Why we need data repositories: prevention of Scientific Fraud (ACS and others please respond)

[Warning – this blog contains praise and criticism of the chemistry publishing industry].

I’ve just been catching up on the chemical blogosphere by reading Chembark (http://blog.chembark.com/about/ )

This site is maintained by Paul Bracher. Paul is currently a National Science Foundation ACC Postdoctoral Fellow at the California Institute of Technology. He completed his doctoral work in organic chemistry at Harvard University, his undergraduate studies at New York University, and his secondary education at Thomas Jefferson High School for Science & Technology. Paul enjoys writing about himself in the third person

Chemistry has one of the finest blogospheres and those who criticize grey literature should take time to read and change their views. Chembark has recently been spending a great deal of time on a very high-profile case of scientific fraud (Sezen/Sames). He has detailed it meticulously. Where he needed official information he sent an FAOI (Freedom of Information) request to the government, which took its time in replying. [I am fortunate in the UK where we have “What do they know?” http://www.whatdotheyknow.com/user/peter_murray_rust – is there a similar system in the US?] Here’s Chembark’s commitment to the case:

3 December 2010 – Acknowledgment of receipt of ChemBark’s FOIA request
8 December 2010 – Denial of ChemBark’s request for expedited processing
20 June 2011 – Follow-up letter to DHHS FOIA Office
22 June 2011 – Cover letter from DHHS with Bengu Sezen Investigation FOIA Materials
22 June 2011 – FOIA Materials for Bengu Sezen Investigation

This is contained in (http://blog.chembark.com/2011/07/07/the-sezen-files-%E2%80%93-part-i-new-documents/ ) – the first of several impressive posts which are worth reading – and we haven’t got to the end.

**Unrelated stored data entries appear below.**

-- ==== Sys2Proof/Config.lean ====
section
/-!
DEFINITION. Config.lean: what one part and its configuration image fix, and the values the spec leaves open. Every free
value is an opaque constant without a body: nothing in Lean can evaluate it, so a statement about it holds whatever it is.
-/

namespace Sys2Proof.Machine

/-! ### The configuration image (R54-R67) -/

/-- What STRUCT and COEF give one channel (R57-R59). -/
structure ChanDef where
  stages : List Nat            -- its stages by their order number of R7, as STRUCT lists them
  alloc  : Nat                 -- ALLOC_c
  dec    : Nat                 -- D that STRUCT fixes
  nco    : Bool                -- NCO present
  width  : Nat                 -- requantiser width code: 4 x (code + 1) bits
  cfg    : Word                -- COEF: FIR_CFG
  shift  : Word                -- COEF: FIR_SHIFT
  fw     : Word                -- COEF: default NCO word
  off    : Nat                 -- COEF: default NCO phase
  coefs  : List Word           -- COEF: coefficients
deriving DecidableEq, Repr

/-- One stream definition (R278), in the coding of STR_DEF, STR_SIZE, STR_RATE and STR_SRC. -/
structure StreamDef where
  defn    : Word
  payload : Nat
  rate    : Nat
  src     : List Word
deriving DecidableEq, Repr

/-- A word queue as STRUCT fixes it (R229): depth, clock domains and blocks of its ends. -/
structure WqDef where
  depth  : Nat
  src    : Nat
  dst    : Nat
  srcBlk : Nat
  dstBlk : Nat
deriving DecidableEq, Repr

/-- One binding of MBXT (R357). -/
structure Binding where
  endA : Nat
  endB : Nat
deriving DecidableEq, Repr

/-- A configuration image after its container has been read: the eight sections of R55. The byte layouts inside STRUCT,
COEF, STREAM, NET, MBXT, SETSCHEMA and DEFAULTS are not in the spec; this record holds what the spec says they carry. -/
structure Image where
  version  : Nat               -- image version of the container header
  schema   : Nat               -- SETSCHEMA version
  secVers  : List Nat          -- VER of each section type
  present  : List Bool         -- section present, by TYPE
  otherBad : List Bool         -- a value of the section outside its limits that no other check names, by TYPE
  covers   : Bool              -- SETSCHEMA covers every settings field
  fmaxKhz  : Nat
  lowpwr   : Bool
  quads    : Nat               -- quadrants in use, bit q
  chans    : List ChanDef
  bmf      : Bool              -- the beam engine is present
  beams    : List (List Nat)   -- members of each beam, ascending channels
  parts    : List Nat          -- partition sizes in bytes, as IMG_PART orders them
  ringTap  : Nat
  ring8    : Bool
  rsh      : Nat
  latChain : Nat
  latBeam  : Nat
  classes  : List Nat          -- class queue sizes in bytes, index 4 p + k
  wqs      : List WqDef
  streams  : List StreamDef
  modes    : List Nat          -- port modes (R307)
  mbxt     : List Binding
  health   : List Byte         -- HEALTH section
  defaults : List (Nat × Word) -- DEFAULTS: values of "ret" and "img" fields by register offset
deriving DecidableEq, Repr

end Sys2Proof.Machine

namespace Sys2Proof

/-! ### eFuses and the part (fields with reset "Fused") -/

/-- GLB_STEPPING.STEP. -/
opaque Config.stepping : Nat
/-- GLB_PCI_ID.VID. -/
opaque Config.vendor : Nat
/-- GLB_SERIAL. -/
opaque Config.serial : Nat
/-- ARB_FUSE as manufactured (R386). -/
opaque Config.arbFuse : Nat
/-- PKH (R386); none where it is unprogrammed. -/
opaque Config.pkh : Option (List Byte)
/-- The debug key hash (R430). -/
opaque Config.dbgKeyHash : List Byte
/-- The DBG_LOCK eFuse is blown (R430). -/
opaque Config.dbgLock : Bool

/-! ### Values the spec leaves open -/

/-- The free values of the model, taken one after another with a counter of State. -/
opaque Config.freeValue : Nat → Nat

/-- The calibration correction of a converter code under an offset and a gain, in units of 2^-16 RAW LSB (R102, R129). -/
opaque Config.calCorrect : Int → Int → Int → Int

/-- What converter `k` converts in an S-cycle in which a CALRUN drives its selector to REF or ZERO, in units of 2^-16 code (R78, R105). -/
opaque Config.refLevel : Nat → Nat → Int

/-- Phase of the calibration tones outside a run, in 2^-20 cycle (R81: arbitrary). -/
opaque Config.tonePhase : Nat → Nat

/-- The bytes of the record that holds the "ret" fields under a SETSCHEMA version (R380, R381): the layout is the schema's. -/
opaque Config.setRecord : Nat → List (Nat × Word) → List Byte

/-- What the inflated sections of a container say, as (type, version, bytes) (R55): their byte layouts are not in the spec. -/
opaque Config.parseImage : List (Nat × Nat × List Byte) → Option Machine.Image

/-- What a sinter job writes into the word at an address of its context (R257): the job's number of the model, the address. -/
opaque Config.ctxWord : Nat → Nat → Nat

/-- Length of the boundary-scan chain (R423). -/
opaque Config.scanLength : Nat
/-- The output of the hub whose ball stands at a position of the chain, as the model numbers outputs. -/
opaque Config.scanBall : Nat → Nat

/-- The matches and literals that compression chooses for one block (R258, R259): settings, transformed input before the
block, block; a literal is (0, byte), a match (length, distance). -/
opaque Config.tokens : List Nat → List Byte → List Byte → List (Nat × Nat)

/-- The dynamic code that compression chooses for one block's tokens (R258): the bits of its tables, the literal and length
code of every symbol and the distance code of every symbol, in the order the bits are sent. -/
opaque Config.dynCode : List Nat → List (Nat × Nat) → List Bool × List (List Bool) × List (List Bool)

/-- With HUFF = 2, whether equal lengths take the dynamic code (R258 leaves it open). -/
opaque Config.dynTie : Bool

end Sys2Proof
end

The case has also been reported by the American Chemical Society (ACS) which has also reported very responsibly and which has taken the view that not only is the case a disgrace but that Columbia University has not taken appropriate action. Note that the fraud has seriously harmed, perhaps destroyed, the careers of innocent chemists trying to repeat the experiments. Here’s Rudy Baum’s editorial (http://cenblog.org/the-editors-blog/2011/08/sezen-sames-and-columbia/ ) (quoted without permission but in appreciation of the strength of argument):

Columbia’s investigation focused exclusively on Sezen’s misconduct. From the ORI report obtained by C&EN, it appears that Columbia has not made any attempt to probe whether Sames was guilty of scientific misconduct himself during Sezen’s time in his lab. And in fact, a close reading of Columbia’s policy on research misconduct—which was adopted in February 2006—suggests that, in the university’s eyes, Sames’ behavior throughout was acceptable. Allegations of misconduct, the policy states, must be made to the “appropriate Responsible Academic Officer,” who is a “Chair, Dean, or Director,” not a principal investigator. The policy, which runs to 14 pages of legalistic, process-oriented gobbledygook, doesn’t appear to mention the responsibility of PIs at all.

And Columbia? The claim that the university can’t talk about the case to protect individuals’ privacy is laughable. Most of the redactions in the report of the university’s investigation are easily filled in with the appropriate names. The Sezen/Sames case is an embarrassment, the malefactor has been banished from the ivory tower, an up-and-coming young professor is moving along with his career, and Columbia is putting the unpleasantness behind it. It may be good spin doctoring, but it’s a lousy way to run a great research institution.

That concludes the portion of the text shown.